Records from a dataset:
<<<<

-- ==== Sys2Proof/Laws/Exec.lean ====
section
/-! SUPPORT. What each meaning, and so `exec`, can answer. -/

namespace Sys2Proof.Machine

variable {s t : State}

/-! ### Each arm of `exec` over its shared operation -/

theorem exec_init (klen ivlen : Nat) (s : State) : exec (.init klen ivlen) s = execInit klen ivlen s := rfl

theorem exec_gen (n : Int) (s : State) :
    exec (.gen n) s = engineCommand n s fun m => recordBits (ksRun m s.cells) m s := rfl

theorem exec_xor (n : Int) (s : State) :
    exec (.xor n) s =
      engineCommand n s fun m => { recordBits (ksRun m s.cells) m s with dataOut := xorData m s } := rfl

theorem exec_inv (n : Int) (s : State) :
    exec (.inv n) s = engineCommand n s fun m => recordBits (invRun m s.cells) m s := rfl

/-! ### What they answer -/

/-- Everything INIT can answer (R150, R151, R233). -/
theorem execInit_answers (klen ivlen : Nat) (s : State) :
    (s.phase = .setup ∧ execInit klen ivlen s = .next (raiseError .busy s)) ∨
    (s.phase ≠ .setup ∧ ¬ lengthsOk klen ivlen ∧
      execInit klen ivlen s = .next (raiseError .invalidLength s)) ∨
    (s.phase ≠ .setup ∧ lengthsOk klen ivlen ∧ execInit klen ivlen s = .next (loadEngine s)) := by
  by_cases hp : s.phase = .setup
  · exact .inl ⟨hp, unlessBusy_setup hp _⟩
  · by_cases hl : lengthsOk klen ivlen
    · exact .inr (.inr ⟨hp, hl, by rw [execInit, unlessBusy_idle hp, if_pos hl]⟩)
    · exact .inr (.inl ⟨hp, hl, by rw [execInit, unlessBusy_idle hp, if_neg hl]⟩)

/-- Every command answers a next state: its effect or an error (R234). -/
theorem exec_next (i : Instr) (s : State) : ∃ t, exec i s = .next t := by
  cases i with
  | init k l =>
    obtain ⟨-, e⟩ | ⟨-, -, e⟩ | ⟨-, -, e⟩ := execInit_answers k l s <;> exact ⟨_, e⟩
  | gen n => rw [exec_gen]; exact engineCommand_next n s _
  | xor n => rw [exec_xor]; exact engineCommand_next n s _
  | inv n => rw [exec_inv]; exact engineCommand_next n s _

/-- What a command does when it succeeds. -/
inductive Succeeds : Instr → State → State → Prop
  | init {klen ivlen : Nat} {s : State} (hp : s.phase ≠ .setup) (hl : lengthsOk klen ivlen) :
      Succeeds (.init klen ivlen) s (loadEngine s)
  | gen {n : Int} {s : State} (hp : s.phase = .ready) (hn : countOk n) :
      Succeeds (.gen n) s (recordBits (ksRun n.toNat s.cells) n.toNat s)
  | xor {n : Int} {s : State} (hp : s.phase = .ready) (hn : countOk n) :
      Succeeds (.xor n) s
        { recordBits (ksRun n.toNat s.cells) n.toNat s with dataOut := xorData n.toNat s }
  | inv {n : Int} {s : State} (hp : s.phase = .ready) (hn : countOk n) :
      Succeeds (.inv n) s (recordBits (invRun n.toNat s.cells) n.toNat s)

/-- A command answers a next state: an error and nothing else, or its own effect (R231, R232). -/
theorem exec_cases {i : Instr} (h : exec i s = .next t) :
    (∃ e, t = raiseError e s) ∨ Succeeds i s t := by
  cases i with
  | init klen ivlen =>
    obtain ⟨-, e⟩ | ⟨-, -, e⟩ | ⟨hp, hl, e⟩ := execInit_answers klen ivlen s <;>
      rw [exec, e] at h <;> cases h
    · exact .inl ⟨_, rfl⟩
    · exact .inl ⟨_, rfl⟩
    · exact .inr (.init hp hl)
  | gen n =>
    rw [exec_gen] at h
    obtain e | ⟨hp, hn, rfl⟩ := engineCommand_cases h
    · exact .inl e
    · exact .inr (.gen hp hn)
  | xor n =>
    rw [exec_xor] at h
    obtain e | ⟨hp, hn, rfl⟩ := engineCommand_cases h
    · exact .inl e
    · exact .inr (.xor hp hn)
  | inv n =>
    rw [exec_inv] at h
    obtain e | ⟨hp, hn, rfl⟩ := engineCommand_cases h
    · exact .inl e
    · exact .inr (.inv hp hn)

end Sys2Proof.Machine
end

>>>>

What this task involves: In the data above, find each line that uses the string "invRun". Copy it.

Your response:
    exec (.inv n) s = engineCommand n s fun m => recordBits (invRun m s.cells) m s := rfl
      Succeeds (.inv n) s (recordBits (invRun n.toNat s.cells) n.toNat s)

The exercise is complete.